ルインは「というより」と悔しそうに呻く。
「アダムの器物破損による騎士団の予算不足という裏事情がある」
「………………」
「つまり、今後、アダムが器物破損させたら軍部の予算が………」
…………つまり、ルインの言い分を利用されたって訳ね。
というか、なんかその裏事情……ショボいわね。
「シエラ。だから、あいつの調教が済むまで、軍部に来ないでくれるかな?」
「え?」
「頭が固いから、シエラのこと、不法侵入者だって殺そうとするかもしれないから」
…………ねぇ。
それって、本当に、大丈夫なの?
そこまでいっちゃってるの?
普通に用事があった人も、殺しちゃわない?
「そんなことになったら……俺、アダムだけじゃなくてこの世界ごと潰しそうだからさ?」
そう言ったルインは、想像だけで黒い粒子を溢れさせていて。
ここ最近は安定してたけど、久しぶりに出たわね?
私は彼の名前を呼んで、こちら側に連れ戻す。
「分かったわ。終わったら、また会いに行くわね」
「うん。直ぐに終わらせるよ」
その後ー。
ルインと暫く連絡が取れなくなったりしつつも、数日後には、彼にまた軍部に来て大丈夫だと連絡をもらったーー。
*****
という訳で、久しぶりに来た軍部のルインの執務室。
そこに、ルインとトイズ様……そして……。
犬耳と尻尾を生やした青年がいた。
金髪に榛色の瞳……聞いていた特徴から、彼が騎神アダム様だとは分かるんだけど……。
流石に獣人だったとは聞いてなかったわ。
「むっ。なんの御用か、令嬢。ここはルイン・エクリュ中佐の……」
「アダム。ハウス」
「ハッ‼︎」
ルインの言葉に、アダム様は敬礼をして部屋の隅で直立不動する。
…………えっと……これが、融通が利かない騎神?
忠犬みたいになってない?
「ネルック二等兵。
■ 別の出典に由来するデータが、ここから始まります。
-- ==== Sys2Proof/Tests/Slice0.lean ====
section
/-! SUPPORT. Tests. Every expected value is from spec/95_test_vectors.md (the vector is named) or from the rule named. The
theorems `witness_...` show that the hypotheses of a statement can be met, each clause at the ends of its range. -/

namespace Sys2Proof.Tests
open Sys2Proof Sys2Proof.Machine

/-! ## Small states -/

/-- The test instantiation of 95_test_vectors.md; rows 5 and 6 are ours. -/
def params (v : Variant) : Params where
  variant := v
  settleTicks := 2
  flickerTicks := 3
  breatheTicks := 2
  row3 := ⟨31, 32, 33, 34⟩
  row4 := ⟨41, 42, 43, 44⟩
  row5 := ⟨51, 52, 53, 54⟩
  row6 := ⟨61, 62, 63, 64⟩
  row7 := ⟨70, 71, 72, 73⟩
  soloDuty := 1000
  nvAddr := 17

/-- A tick with nothing happening: out of reset, button released, no answer. -/
def idle : Inputs := ⟨true, true, false, false, 0, 0, 0⟩

/-- The same with the button pressed. -/
def pressed : Inputs := { idle with btnN := false }

/-- A tick in reset, which leaves `0x9C` behind if it cuts a write off. -/
def inReset : Inputs := { idle with rstN := false, nvTorn := 0x9C }

/-- A tick with both platform answers 1. -/
def answered : Inputs := { idle with initDone := true, nvDone := true }

/-- A state of the assembled block: `DUTY = [9, 9, 9, 9]`, `NV = nv`. -/
def st (v : Variant) (p : Phase) (m nv : Byte) (l : List Inputs) : State :=
  { State.reset with
    ph := p, mode := m, duty1 := 9, duty2 := 9, duty3 := 9, duty4 := 9, mem := [(17, nv)], params := params v,
    stimulus := l }

/-- The four duties. -/
def duties (s : State) : List Nat := [s.duty1.toNat, s.duty2.toNat, s.duty3.toNat, s.duty4.toNat]

/-- A view of the state after one operation. -/
def after {α : Type} (i : Instr) (s : State) (f : State → α) : Option α :=
  match exec i s with
  | .next t => some (f t)
  | _ => none

/-- A view of the state after one step. -/
def afterStep {α : Type} (s : State) (f : State → α) : Option α :=
  match step s with
  | .next t => some (f t)
  | _ => none

/-! ## Well-formedness: each check refuses an ill-formed term -/

theorem test_panel_has_no_demo_operation :
    [Instr.renderFlicker, .renderBreathe, .renderSolo1, .renderSolo2, .renderSolo3, .renderSolo4].map
      (Instr.wellFormed .panel) = [false, false, false, false, false, false] := by decide

theorem test_demo_has_no_static_operation :
    [Instr.renderStatic1, .renderStatic2, .renderStatic3, .renderStatic4, .renderStatic5, .renderStatic6,
      .renderStatic7].map (Instr.wellFormed .demo) = [false, false, false, false, false, false, false] := by decide

theorem test_recover_byte_is_out_of_range :
    (Instr.renderRecover 7).wellFormed .panel = false ∧ (Instr.renderRecover 8).wellFormed .panel = true ∧
    (Instr.renderRecover 6).wellFormed .demo = false ∧ (Instr.renderRecover 7).wellFormed .demo = true := by decide

theorem test_unrec_selector_is_unrecognized :
    (Instr.setchUnrec 4 300).wellFormed .panel = false ∧ (Instr.setchUnrec 5 300).wellFormed .panel = true := by decide

/-! ## Decoding: words from the spec's encodings (30_encoding.md R38 to R42, 95_test_vectors.md) -/

theorem test_decode_phase_words :
    [0b0000, 0b0001, 0b0010, 0b0011, 0b0100, 0b0101, 0b0110, 0b0111, 0b1000, 0b1001, 0b1010, 0b1011].map
      (fun c => (decode .panel (.ph c)).toOption) =
    [some .bootInit, some .bootPwm, some .bootLoad, some .poll, some .dbLead, some .dbHold, some .dbTrail,
      some .advance, some .persist, some .render, some .flkPause, some .brtStep] := by decide

theorem test_decode_reserved_phase_codes :
    [0b1100, 0b1101, 0b1110, 0b1111].map (fun c => (decode .demo (.ph c)).toOption) = [none, none, none, none] := by
  decide

theorem test_decode_panel_mode_bytes :
    [0x00, 0x01, 0x02, 0x03, 0x04, 0x05, 0x06, 0x07, 0x08, 0xFF].map (fun b => (decode .panel (.m b)).toOption) =
    [some .renderOff, some .renderStatic1, some .renderStatic2, some .renderStatic3, some .renderStatic4,
      some .renderStatic5, some .renderStatic6, some .renderStatic7, some (.renderRecover 0x08),
      some (.renderRecover 0xFF)] := by decide

theorem test_decode_demo_mode_bytes :
    [0x00, 0x01, 0x02, 0x03, 0x04, 0x05, 0x06, 0x07, 0x9C].map (fun b => (decode .demo (.m b)).toOption) =
    [some .renderOff, some .renderFlicker, some .renderBreathe, some .renderSolo1, some .renderSolo2,
      some .renderSolo3, some .renderSolo4, some (.renderRecover 0x07), some (.renderRecover 0x9C)] := by decide

/-- V-MUX. -/
theorem test_decode_setch_words :
    [0x0012C, 0x1012C, 0x2012C, 0x3012C, 0x40FFF, 0x5012C, 0x6012C, 0x7012C].map
      (fun w => (decode .panel (.s w)).toOption) =
    [some (.setchAll 300), some (.setchCh1 300), some (.setchCh2 300), some (.setchCh3 300), some (.setchCh4 4095),
      some (.setchUnrec 5 300), some (.setchUnrec 6 300), some (.setchUnrec 7 300)] := by decide

/-- V-MUX. -/
theorem test_decode_settab_words :
    (decode .panel (.t 0x0013000E00120015)).toOption = some (.settab 21 18 14 19) ∧
    (decode .panel (.t 0xFFFF00000FFF0000)).toOption = some (.settab 0 4095 0 65535) := by decide

/-- V-MUX, V-RND, V-FLK, V-BRD: the words of the commands. -/
theorem test_encode_command_words :
    encode (.setchCh2 3) = .s 0x20003 ∧ encode (.setchCh4 1000) = .s 0x403E8 ∧ encode (.setchAll 15) = .s 0x0000F ∧
    encode (.settab 31 32 33 34) = .t 0x002200210020001F := by decide

/-- 30_encoding.md: the numbers of rows and of mnemonics of the operation map. -/
theorem test_operation_map_rows :
    opcodeRows.length = 40 ∧ (opcodeRows.map Row.mnemonic).eraseDups.length = 34 := by decide

theorem test_table_words :
    decodeTableWord 8 0x3 = some .poll ∧ decodeTableWord 8 0x80 = some (.renderRecover 0x80) ∧
    decodeTableWord 24 0x2012C = some (.setchCh2 300) ∧
    decodeTableWord 64 0x0013000E00120015 = some (.settab 21 18 14 19) := by decide

/-! ## Boot and store -/

/-- P1 ticks 0 and 1. -/
theorem test_bootInit_waits_and_leaves :
    after .bootInit (st .panel .bootInit 0 0xFF [idle]) State.ph = some .bootInit ∧
    after .bootInit (st .panel .bootInit 0 0xFF [answered]) State.ph = some .bootPwm := by decide

/-- P1 tick 2. -/
theorem test_bootPwm_goes_on : after .bootPwm (st .panel .bootPwm 0 0xFF [idle]) State.ph = some .bootLoad := by decide

/-- V-LOAD, the panel lines. -/
theorem test_bootLoad_panel :
    [0x00, 0x01, 0x07, 0x08, 0x80, 0xFF].map (fun b => after .bootLoad (st .panel .bootLoad 0 b [idle])
      fun t => (t.ph, t.mode, t.nv == b)) =
    [some (.poll, 0, true), some (.poll, 1, true), some (.poll, 7, true), some (.poll, 0, true), some (.poll, 0, true),
      some (.poll, 0, true)] := by decide

/-- V-LOAD, the demo lines. -/
theorem test_bootLoad_demo :
    [0x06, 0x07, 0xFF].map (fun b => after .bootLoad (st .demo .bootLoad 0 b [idle]) State.mode) =
    [some 6, some 0, some 0] := by decide

/-- V-PER. -/
theorem test_persist :
    after .persist (st .panel .persist 2 0xFF [idle]) (fun t => (t.ph, t.nv)) = some (.persist, 0xFF) ∧
    after .persist (st .panel .persist 2 0xFF [answered]) (fun t => (t.ph, t.nv)) = some (.render, 2) ∧
    after .persist (st .panel .persist 0 7 [answered]) (fun t => (t.ph, t.nv)) = some (.render, 0) := by decide

/-- V-PER, the outputs while the request is held, and the last line: `nv_done` outside `PERSIST`. -/
theorem test_persist_outputs :
    ((st .panel .persist 2 0xFF []).outputs.nvWe, (st .panel .persist 2 0xFF []).outputs.nvWdata,
      (st .panel .persist 2 0xFF []).outputs.nvRe, (st .panel .persist 2 0xFF []).outputs.press) =
      (true, 2, false, false) ∧
    afterStep (st .panel .poll 2 1 [answered]) (fun t => (t.ph, t.nv)) = some (.render, 1) := by decide

/-! ## The button -/

/-- V-DLY: `DB_LEAD` entered with `S = 2` counts 1, 0. -/
theorem test_poll :
    after .poll { st .panel .poll 1 1 [idle] with sync1 := false } (fun t => (t.ph, t.dly.toNat)) = some (.dbLead, 1) ∧
    after .poll (st .panel .poll 1 1 [idle]) (fun t => (t.ph, t.dly.toNat)) = some (.render, 0) := by decide

/-- V-DLY. -/
theorem test_dbLead :
    after .dbLead { st .panel .dbLead 1 1 [idle] with dly := 1 } (fun t => (t.ph, t.dly.toNat)) = some (.dbLead, 0) ∧
    after .dbLead (st .panel .dbLead 1 1 [idle]) (fun t => (t.ph, t.dly.toNat)) = some (.dbHold, 0) := by decide

/-- P2 ticks 17 and 20, with `S = 2`. -/
theorem test_dbHold :
    after .dbHold { st .panel .dbHold 1 1 [idle] with sync1 := false } (fun t => (t.ph, t.dly.toNat)) =
      some (.dbHold, 0) ∧
    after .dbHold (st .panel .dbHold 1 1 [idle]) (fun t => (t.ph, t.dly.toNat)) = some (.dbTrail, 1) := by decide

/-- P1 ticks 14 and 15. -/
theorem test_dbTrail :
    after .dbTrail { st .panel .dbTrail 1 1 [idle] with dly := 1 } (fun t => (t.ph, t.dly.toNat)) =
      some (.dbTrail, 0) ∧
    after .dbTrail (st .panel .dbTrail 1 1 [idle]) (fun t => (t.ph, t.dly.toNat)) = some (.advance, 0) := by decide

/-- V-DLY: with `S = 2^32 - 1`, `DLY = 0xFFFFFFFE` on entry. -/
theorem test_longest_settle_delay :
    ((st .panel .poll 1 1 []).loadDelay (2 ^ 32 - 1)).dly = 0xFFFFFFFE := by decide

/-- V-SYN: one tick of the two flops. -/
theorem test_synchronizer :
    afterStep (st .panel .poll 1 1 [pressed]) (fun t => (t.sync0, t.sync1)) = some (false, true) ∧
    afterStep { st .panel .poll 1 1 [idle] with sync0 := false } (fun t => (t.sync0, t.sync1)) =
      some (true, false) := by decide

/-! ## The mode -/

/-- V-ADV, the panel lines. -/
theorem test_advance_panel :
    [1, 6, 7, 0, 255].map (fun m => after .advance (st .panel .advance m 0 [idle]) fun t => (t.ph, t.mode)) =
    [some (.persist, 2), some (.persist, 7), some (.persist, 0), some (.persist, 1), some (.persist, 0)] := by decide

/-- V-ADV, the demo lines, with `ANIM_CH = 3`. -/
theorem test_advance_demo :
    [5, 6, 2, 255].map (fun m => after .advance { st .demo .advance m 0 [idle] with animCh := 3 }
      fun t => (t.mode, t.animCh)) = [some (6, 0), some (0, 0), some (3, 0), some (4, 0)] := by decide

/-! ## The render operations (V-RND, V-FLK, V-BRD) -/

theorem test_render_decodes_mode :
    after .render (st .panel .render 2 2 [idle]) (fun t => (t.ph, duties t)) = some (.poll, [21, 18, 14, 19]) ∧
    after .render (st .demo .render 2 2 [idle]) (fun t => (t.ph, duties t)) = some (.brtStep, [0, 0, 0, 0]) := by decide

theorem test_renderOff :
    after .renderOff (st .panel .render 0 0 [idle]) (fun t => (t.ph, t.mode, duties t)) =
      some (.poll, 1, [0, 0, 0, 0]) := by decide

theorem test_renderStatic1 :
    after .renderStatic1 (st .panel .render 1 1 [idle]) (fun t => (t.ph, duties t)) =
      some (.poll, [2, 2, 2, 2]) := by decide

theorem test_renderStatic2 :
    after .renderStatic2 (st .panel .render 2 2 [idle]) (fun t => (t.ph, duties t)) =
      some (.poll, [21, 18, 14, 19]) := by decide

theorem test_renderStatic3 :
    after .renderStatic3 (st .panel .render 3 3 [idle]) (fun t => (t.ph, duties t)) =
      some (.poll, [31, 32, 33, 34]) := by decide

theorem test_renderStatic4 :
    after .renderStatic4 (st .panel .render 4 4 [idle]) (fun t => (t.ph, duties t)) =
      some (.poll, [41, 42, 43, 44]) := by decide

theorem test_renderStatic5 :
    after .renderStatic5 (st .panel .render 5 5 [idle]) (fun t => (t.ph, duties t)) =
      some (.poll, [51, 52, 53, 54]) := by decide

theorem test_renderStatic6 :
    after .renderStatic6 (st .panel .render 6 6 [idle]) (fun t => (t.ph, duties t)) =
      some (.poll, [61, 62, 63, 64]) := by decide

theorem test_renderStatic7 :
    after .renderStatic7 (st .panel .render 7 7 [idle]) (fun t => (t.ph, duties t)) =
      some (.poll, [70, 71, 72, 73]) := by decide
こちらエクリュ中佐の婚約者であられるシエラ・ジキタリス様です。今後、この執務室においでになることがあるので、その空っぽの頭に最優先事項で書き込んどきなさい」
「イエス・サー‼︎フェンネル少尉‼︎」
「………………」
えっと、うん?
どういうことかしら?
「シエラ」
「ルイン」
彼に呼ばれて、取り敢えず思考を止める。
そして、彼の元に歩み寄って……彼の膝の上に腰かけた。
「えっと……彼のことは聞いても大丈夫かしら?」
「あぁ、うん。取り敢えずね。トイズに馬鹿の調教はどうしたらいいかを聞いたんだよ。そしたら、力技で完膚なきまでに叩き潰して、逆らえなくすればいいって」
ルインが語った内容はその……えっと。
うん、まさしく犬の調教って感じだったわ。
ルインは、模擬戦と称して本気でアダム様を潰しにかかったらしい。
でも、アダム様も騎神と呼ばれるぐらいだから無駄に体力があって。
三日三晩ほど、ずぅっと戦闘してたとか。
………道理で三日間、ルインと連絡取れなかった訳ね。
最初は戦闘狂で、戦えないストレスが溜まってるだけだと思ってたら……なんか、覚醒したのか、アダム様が獣人の力に目覚めて。
え、ちょっと待って。
獣人の力に目覚めたってどういうこと?
「アダムはトイズと似たように、騎士家系の次男なんだって。で、一応その一族は人間なんだけど……アダムの母親は獣人だったんだってさ。つまり、アダムのお父さんが妻以外の……お手つきで産まれた半獣人ってヤツだね」
「ですが、獣人としてではなく人間として教育されて。獣人の力を封じるように暮らしていたので、それが暴走して猪突猛進に拍車をかけてたらしいんです。それをエクリュ中佐が模擬戦というカタチで、解放させたので……直情型馬鹿ですけど、話が通じるようにはなったんですよ。要はストレス発散させて、獣人として力を抑えないようにさせたので、ストレスが溜まらなくなったんです」
トイズ様が紅茶を出しながら、アダム様を見る。
アダム様はちょっと申し訳なさそうな顔で、頬を掻いた。
「その節は、申し訳ない。自分でもどうしてあんなに暴れていたか……」
「獣性を抑えつけ過ぎて、獣性が暴走しちゃったから仕方ない……とは余り言えないけど。まぁ、もう獣人の力を封じないでいいから暫くは大丈夫じゃない?暴れ足りないなら俺が付き合うし。アダムはそこそこ強いからね。訓練になるよ」
「ありがとうございます‼︎エクリュ中佐‼︎」
……………つまり……ワンちゃんが、犬として運動ができなくて……癇癪起こしたって感じかしら?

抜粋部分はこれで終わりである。